И тем не менее я уверен, что значительно нормальнее средне нормального человека, по крайней мере, в нашей благословенной стране, где нормы на нормальность устанавливают безумцы.
Просто я панически боюсь превратиться в социальный электрон. Термин этот мой, и им я называю всех тех, кто вращаются по предопределенным им орбитам, иногда перескакивают с одного социально-имущественного уровня на другой, но перескакивают опять же упорядочение — короче говоря, ведут себя так, как им положено себя вести заведенным порядком вещей. Почти каждый раз, когда я еду на работу или возвращаюсь вечером домой и вижу тысячи и тысячи одинаковых домиков с одинаковыми крошечными лужайками перед ними, с одинаковыми мужчинами, женщинами и детьми, занятыми одинаковыми вещами, носящими в одинаковых головах две-три одинаковые мыслишки, — когда я все это вижу и когда я об этом думаю, мне хочется выть от ужаса. Мне хочется закрыть глаза, обхватить голову руками и бежать, бежать — но куда? И вот я подмигиваю себе в зеркале и кормлю паука собственноручно пойманными мухами, чтобы сохранить хоть призрачную, но иллюзию, что я — это я. Что Клиффорд Марквуд, сорокалетний ученый, разведенный, живущий в ОП Риверглейд, Фридом-авеню, 411, работающий в фирме «Прайм дейта», — это я, а не какой-нибудь другой социальный электрон, наматывающий виток за витком на социальной орбите. Конечно, я отдаю себе отчет, что мои призрачные попытки сохранить свое "я" при помощи паука и бесед с самим собой в зеркале довольно смехотворны, но что прикажете делать?

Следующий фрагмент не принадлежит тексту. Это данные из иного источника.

-- ==== Sys2Proof/Machine/Stu.lean ====
section
/-! DEFINITION. Commands of the system translation unit: resolving an item's pages (R238 to R240), translation while it runs (R241, R244),
page requests and their answers (R245 to R248), and invalidation (R250, R251). -/

namespace Sys2Proof.Machine

open Sys2Proof

def prqEn (s : State) : Bool := bit 1 s.stu.cfg

/-! Resolving at enqueue -/

/-- Every page of the item's declared ranges with its access (R238). -/
def itPages (it : Item) : List (Nat × Nat) := (itRanges it).flatMap fun r => (pageSpans r.1 r.2.1).map fun p => (p.1 / 4096, r.2.2)

/-- An unresolved page as the item keeps it. -/
def pageNote (acc stage : Nat) (adb : Bool) : Nat := acc + 8 * stage + 16 * b2n adb

/-- Walk pages in order up to one that is denied: the unresolved, whether one was denied, the state. -/
def resolveAll (ctx n : Nat) : List (Nat × Nat) → State → List (Nat × Nat) × Bool × State
  | [], s => ([], false, s)
  | (vpn, acc) :: r, s =>
    let x := resolvePage ctx (some n) vpn (acc % 8) s
    match x.1 with
    | .denied => ([], true, x.2)
    | .ok _ _ => resolveAll ctx n r x.2
    | .missing st adb =>
      let y := resolveAll ctx n r x.2
      ((vpn, pageNote (acc % 8) st adb) :: y.1, y.2)

/-- The operand table is declared and has not been read yet. -/
def tableUnread (it : Item) : Bool := decide (itKind it = 0) && decide (nSlots it ≠ 0) && decide (it.opnds = [])

/-- What several accesses lack of one page: the accesses together, the stage of the first, and whether A and D alone are missing to all
(R245). -/
def noteAll (l : List Nat) : Nat :=
  pageNote (l.foldl (fun a k => a ||| k % 8) 0) (l.headD 0 / 8 % 2) (l.all fun k => k.testBit 4)

/-- What an item lacks of a page. -/
def lackOf (it : Item) (v : Nat) : Nat := noteAll (it.pages.filterMap fun p => if p.1 = v then some p.2 else none)

/-- Post the next requests of a parked item (R240); with PRQ_EN 0 each answers itself INVALID (R254). -/
def requestBatch (n : Nat) (s : State) : State :=
  match itemAt s n with
  | none => s
  | some it =>
    if it.phase ≠ .parked ∨ it.batch ≠ [] then s
    else if !(prqEn s) then complete n 6 s
    else
      let l := (nubNat (it.pages.map fun p => p.1)).take 64
      l.foldl (fun t v =>
        let k := lackOf it v
        requestPage it.ctx v (k % 8) (k / 8 % 2) false (k.testBit 4) n t) (itemPut s n { it with batch := l })

/-- What follows once an item's pages have been walked (R209, R232, R240). -/
def afterWalk (n : Nat) (missing : List (Nat × Nat)) (denied : Bool) (s : State) : State :=
  match itemAt s n with
  | none => s
  | some it =>
    if denied then refuse n 0x10 s
    else if missing = [] then
      itemTime (itemPut s n { it with phase := if tableUnread it then .walking else .waiting, pages := [], batch := [] }) n
    else itemTime (requestBatch n (itemPut s n { it with phase := .parked, pages := missing, batch := [] })) n

/-- R238: all the pages of the item; an operand table that could not be read at acceptance is read and checked first. Where that read ends in an
error response the queue parks at the item, which stays as it is (DESIGN CHOICE, log 153). -/
def pageWalkEffect (n : Nat) (s : State) : State :=
  match itemAt s n with
  | none => s
  | some it =>
    if it.phase ≠ .walking ∨ issuing s = false then s
    else whenWalks it.ctx (itPages it) (
      let r := if tableUnread it then readOpnds it (some n) s else (some (.ok it.opnds), s)
      match r.1 with
      | some (.error _) => parkQueue it.ctx it.q 3 it.idx r.2
      | x =>
        let jt := match x with | some (.ok e) => { it with opnds := e } | _ => it
        let t := itemPut r.2 n jt
        match (if tableUnread it && !(tableUnread jt) then acceptReason t jt else none) with
        | some k => settleAll (refuse n k t)
        | none =>
          let y := resolveAll it.ctx n (itPages jt) t
          settleAll (retireReqs (afterWalk n y.1 y.2.1 y.2.2))) s

def execPageWalkComplete (item : Nat) (flaws : List (Nat × Bool)) (s : State) : Host.Outcome State Fault Refusal :=
  .next (withFlaws flaws (pageWalkEffect item) s)

/-! The page-request ring -/

def prqAddr (s : State) : Nat := s.stu.prqBase.toNat / 4096 * 4096 % 2 ^ 52 + 32 * (s.stu.prqTail.toNat % prqSize s.stu.prqBase)

/-- The write of a record received an error response, and so none after it was made: TAIL has not advanced over them, their requests stay
outstanding and are not counted (R245, R255). -/
def unpost (l : List Nat) (s : State) : State :=
  let t := stuMod s fun x => { x with
    prqTail := x.prqTail - BitVec.ofNat 32 l.length
    posted := x.posted.filter fun t => !(l.contains t)
    reqs := x.reqs.map fun r => if l.contains r.tag then { r with written := false } else r }
  oset t 0x3300 2 (oget t 0x3300 2 - l.length)
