-- ==== Sys2Proof/Machine/Encoding.lean ====
section
/-! DEFINITION. The encodings of the Pacer's instructions: the register and operation layouts of R64, the opcode, funct and op6 values of R66,
and the loads, stores, atomics, CSR and environment instructions of RV64IMAC (PRESUMED: the RISC-V unprivileged ISA's, which R43 names). -/

namespace Sys2Proof.Machine

open Sys2Proof

/-! Fields (R64) -/

def rdOf (w : Nat) : BitVec 5 := BitVec.ofNat 5 (bitsOf 11 7 w)
def rs1Of (w : Nat) : BitVec 5 := BitVec.ofNat 5 (bitsOf 19 15 w)
def rs2Of (w : Nat) : BitVec 5 := BitVec.ofNat 5 (bitsOf 24 20 w)
def f3Of (w : Nat) : BitVec 3 := BitVec.ofNat 3 (bitsOf 14 12 w)
def opM (w : Nat) : BitVec 2 := BitVec.ofNat 2 (bitsOf 25 24 w)
def opXs (w : Nat) : BitVec 5 := BitVec.ofNat 5 (bitsOf 23 19 w)
def opQb (w : Nat) : BitVec 4 := BitVec.ofNat 4 (bitsOf 18 15 w)
def opQa (w : Nat) : BitVec 4 := BitVec.ofNat 4 (bitsOf 14 11 w)
def opQd (w : Nat) : BitVec 4 := BitVec.ofNat 4 (bitsOf 10 7 w)

/-! The Pacer extension (R66): none for an encoding that is not listed -/

/-- Custom-0, by funct3 and funct7. -/
def custom0 (tc w : Nat) : Option Instr :=
  match bitsOf 14 12 w, bitsOf 31 25 w with
  | 0, 0 => some (.psetq tc (rdOf w) (rs1Of w) (rs2Of w))
  | 0, 1 => some (.pgetq tc (rdOf w) (rs1Of w) (rs2Of w))
  | 0, 2 => some (.pqadd tc (rdOf w) (rs1Of w) (rs2Of w))
  | 1, 0 => some (.ptag tc (rdOf w) (rs1Of w) (rs2Of w))
  | 1, 1 => some (.pwait tc (rdOf w) (rs1Of w) (rs2Of w))
  | 1, 2 => some (.pfence tc (rdOf w) (rs1Of w) (rs2Of w))
  | 1, 3 => some (.pstat tc (rdOf w) (rs1Of w) (rs2Of w))
  | 2, 0 => some (.prdop tc (rdOf w) (rs1Of w) (rs2Of w))
  | 2, 1 => some (.pdone tc (rdOf w) (rs1Of w) (rs2Of w))
  | 2, 2 => some (.pperf tc (rdOf w) (rs1Of w) (rs2Of w))
  | 3, 0 => some (.pbsig tc (rdOf w) (rs1Of w) (rs2Of w))
  | 3, 1 => some (.pbwait tc (rdOf w) (rs1Of w) (rs2Of w))
  | 4, 0 => some (.psqrd tc (rdOf w) (rs1Of w) (rs2Of w))
  | 4, 1 => some (.psqadv tc (rdOf w) (rs1Of w) (rs2Of w))
  | 5, 0 => some (.pfret tc (rdOf w) (rs1Of w) (rs2Of w))
  | _, _ => none

/-- Custom-1, by op6. -/
def custom1 (tc w : Nat) : Option Instr :=
  match bitsOf 31 26 w with
  | 0x00 => some (.mldw tc (opM w) (opXs w) (opQb w) (opQa w) (opQd w))
  | 0x01 => some (.mmul tc (opM w) (opXs w) (opQb w) (opQa w) (opQd w))
  | 0x02 => some (.mrd tc (opM w) (opXs w) (opQb w) (opQa w) (opQd w))
  | 0x03 => some (.mlda tc (opM w) (opXs w) (opQb w) (opQa w) (opQd w))
  | 0x04 => some (.mzero tc (opM w) (opXs w) (opQb w) (opQa w) (opQd w))
  | _ => none

/-- Custom-2, by op6. -/
def custom2 (tc w : Nat) : Option Instr :=
  match bitsOf 31 26 w with
  | 0x00 => some (.vadd tc (opM w) (opXs w) (opQb w) (opQa w) (opQd w))
  | 0x01 => some (.vsub tc (opM w) (opXs w) (opQb w) (opQa w) (opQd w))
  | 0x02 => some (.vmul tc (opM w) (opXs w) (opQb w) (opQa w) (opQd w))
  | 0x03 => some (.vfma tc (opM w) (opXs w) (opQb w) (opQa w) (opQd w))
  | 0x04 => some (.vmin tc (opM w) (opXs w) (opQb w) (opQa w) (opQd w))
  | 0x05 => some (.vmax tc (opM w) (opXs w) (opQb w) (opQa w) (opQd w))
  | 0x06 => some (.vmov tc (opM w) (opXs w) (opQb w) (opQa w) (opQd w))
  | 0x07 => some (.vcvt tc (opM w) (opXs w) (opQb w) (opQa w) (opQd w))
  | 0x08 => some (.vceq tc (opM w) (opXs w) (opQb w) (opQa w) (opQd w))
  | 0x09 => some (.vclt tc (opM w) (opXs w) (opQb w) (opQa w) (opQd w))
  | 0x0A => some (.vcle tc (opM w) (opXs w) (opQb w) (opQa w) (opQd w))
  | 0x10 => some (.vfun tc (opM w) (opXs w) (opQb w) (opQa w) (opQd w))
  | 0x11 => some (.vred tc (opM w) (opXs w) (opQb w) (opQa w) (opQd w))
  | 0x12 => some (.vscan tc (opM w) (opXs w) (opQb w) (opQa w) (opQd w))
  | 0x18 => some (.vtopk tc (opM w) (opXs w) (opQb w) (opQa w) (opQd w))
  | 0x19 => some (.vcmprs tc (opM w) (opXs w) (opQb w) (opQa w) (opQd w))
  | 0x1A => some (.vexpd tc (opM w) (opXs w) (opQb w) (opQa w) (opQd w))
  | 0x1C => some (.vrand tc (opM w) (opXs w) (opQb w) (opQa w) (opQd w))
  | 0x1D => some (.vtrn tc (opM w) (opXs w) (opQb w) (opQa w) (opQd w))
  | _ => none

/-- Custom-3, by op6. -/
def custom3 (tc w : Nat) : Option Instr :=
  match bitsOf 31 26 w with
  | 0x00 => some (.dld tc (opM w) (opXs w) (opQb w) (opQa w) (opQd w))
  | 0x01 => some (.dst tc (opM w) (opXs w) (opQb w) (opQa w) (opQd w))
  | 0x02 => some (.dvin tc (opM w) (opXs w) (opQb w) (opQa w) (opQd w))
  | 0x03 => some (.dvout tc (opM w) (opXs w) (opQb w) (opQa w) (opQd w))
  | 0x04 => some (.dpf tc (opM w) (opXs w) (opQb w) (opQa w) (opQd w))
  | 0x08 => some (.drly tc (opM w) (opXs w) (opQb w) (opQa w) (opQd w))
  | _ => none

/-! Loads, stores, atomics, CSRs and the environment -/

/-- ECALL and EBREAK; any other instruction of the system opcode without a CSR is undefined here (R43). -/
def systemWord (tc w : Nat) : Option Instr :=
  if bitsOf 14 12 w ≠ 0 then some (.pacerCsrAccess tc (f3Of w) (BitVec.ofNat 12 (bitsOf 31 20 w)) (rdOf w) (rs1Of w))
  else if w = 0x73 then some (.ecall tc)
  else if w = 0x100073 then some (.ebreak tc false)
  else none

/-- A 32-bit word that rvWord leaves to another command. -/
def pacerLong (tc w : Nat) : Option Instr :=
  match bitsOf 6 0 w with
  | 0x03 => some (.pacerLoad tc false (f3Of w) (rdOf w) (rs1Of w) (BitVec.ofNat 12 (bitsOf 31 20 w)))
  | 0x23 => some (.pacerStore tc false (f3Of w) (rs1Of w) (rs2Of w) (BitVec.ofNat 12 (bitsOf 31 25 w * 32 + bitsOf 11 7 w)))
  | 0x2F => some (.pacerAtomic tc (BitVec.ofNat 5 (bitsOf 31 27 w)) (f3Of w) (rdOf w) (rs1Of w) (rs2Of w))
  | 0x73 => systemWord tc w
  | 0x0B => custom0 tc w
  | 0x2B => custom1 tc w
  | 0x5B => custom2 tc w
  | 0x7B => custom3 tc w
  | _ => none

/-- Registers x8 to x15 of the compressed forms. -/
def cReg (n : Nat) : BitVec 5 := BitVec.ofNat 5 (8 + n)

/-- A compressed word that rvHalf leaves to another command. -/
def pacerShort (tc w : Nat) : Option Instr :=
  let f3 := bitsOf 15 13 w
  let u2 := bitsOf 12 10 w * 8 + bitsOf 6 6 w * 4 + bitsOf 5 5 w * 64
  let u3 := bitsOf 12 10 w * 8 + bitsOf 6 5 w * 64
  let imm := fun (n : Nat) => BitVec.ofNat 12 n
  match w % 4, f3 with
  | 0, 2 => some (.pacerLoad tc true 2 (cReg (bitsOf 4 2 w)) (cReg (bitsOf 9 7 w)) (imm u2))
  | 0, 3 => some (.pacerLoad tc true 3 (cReg (bitsOf 4 2 w)) (cReg (bitsOf 9 7 w)) (imm u3))
  | 0, 6 => some (.pacerStore tc true 2 (cReg (bitsOf 9 7 w)) (cReg (bitsOf 4 2 w)) (imm u2))
  | 0, 7 => some (.pacerStore tc true 3 (cReg (bitsOf 9 7 w)) (cReg (bitsOf 4 2 w)) (imm u3))
  | 2, 2 => some (.pacerLoad tc true 2 (rdOf w) 2 (imm (bitsOf 12 12 w * 32 + bitsOf 6 4 w * 4 + bitsOf 3 2 w * 64)))
  | 2, 3 => some (.pacerLoad tc true 3 (rdOf w) 2 (imm (bitsOf 12 12 w * 32 + bitsOf 6 5 w * 8 + bitsOf 4 2 w * 64)))
  | 2, 6 => some (.pacerStore tc true 2 2 (BitVec.ofNat 5 (bitsOf 6 2 w)) (imm (bitsOf 12 9 w * 4 + bitsOf 8 7 w * 64)))
  | 2, 7 => some (.pacerStore tc true 3 2 (BitVec.ofNat 5 (bitsOf 6 2 w)) (imm (bitsOf 12 10 w * 8 + bitsOf 9 7 w * 64)))
  | 2, 4 => some (.ebreak tc true)
  | _, _ => none

/-- The instruction of another command that a fetched word holds; none for an undefined encoding. -/
def pacerInstr (tc w : Nat) : Option Instr := if w % 4 = 3 then pacerLong tc w else pacerShort tc (w % 65536)

end Sys2Proof.Machine
end

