-- ==== Sys2Proof/Machine/Dispatch.lean ====
section
/-! DEFINITION. One arm for each command: the one direct call of its meaning. -/

namespace Sys2Proof.Machine

open Sys2Proof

Возможно, вы скажете, что мое навязчивое стремление к индивидуальности — это уже отклонение от нормы. Возможно, и даже вероятно, это именно так. В таком случае плевать я хотел на норму.
Так или иначе я должен извиниться перед вами за то, что подсовываю вам свои фобии и мании. Это, наверное, от одиночества. Нет, нет, не подумайте, что у меня нет знакомых и я, словно некий пустынник, внемлю лишь небу и звездам. Но, увы, сама мысль о том, что я мог бы говорить о своих чувствах и переживаниях с сослуживцами и соседями, заставляет меня улыбаться. Я вижу их искренне недоумевающие взгляды, их искренне наморщенные лбы, искренне брезгливый изгиб губ — о чем это распространяется мистер Марквуд? Почему он не найдет себе психоаналитика? Видите ли, в нашей благословенной стране внимание и участие — товар, причем довольно редкий. Вам нужно участие? Пожалуйста! Откройте желтые страницы телефонного справочника. Психоаналитики в любом количестве продадут вам и участие, и внимание, и совет. И слава богу, между прочим. Хорошо, что можно хоть купить все эти вещи.
Ну да ладно. Пора готовить ужин, но перед этим я обычно совершаю вечернюю прогулку. Семнадцать шагов до моего почтового ящика и семнадцать обратно. Как я уже вам сказал в самом начале, этот день был бы абсолютно совершенен в своей серости и будничности, если бы не письмо Карутти. Итак, я иду к ящику, вовсе не предполагая, что найду там что-либо интересное. Просто вечерний ритуал. Щелкаю замком. Газета «Риверглейд икзэминер», лежащая в ящике с утра. Впрочем, если бы она лежала с прошлого года, я бы вряд ли заметил разницу. Разве что по длине юбок на фотографиях. Вообще, если судить по газетам, длина юбок — это единственный маятник, отсчитывающий оставшиеся нашей цивилизации годы.
Что еще, кроме газеты? Рекламный мусор, как обычно. Письмо от «Восточной энергетической». Я уже улыбаюсь, догадываясь, что в конверте. Так и есть. Счет на двадцать четыре НД, который я оплатил три месяца тому назад. Я им ничего не отвечаю, поскольку все равно это бессмысленно. Если уж бухгалтерский компьютер делает ошибку — на двадцать четыре новых доллара — это надолго. Еще одно письмо. Без обратного адреса. Немножко странное письмо. Почему? Во-первых, мой адрес написан как-то очень небрежно или торопливо; во-вторых, он написан не на самом конверте, а на бумажном прямоугольничке, налепленном на конверт. Причем налепленном опять же как-то небрежно, чуть криво, впопыхах, может быть.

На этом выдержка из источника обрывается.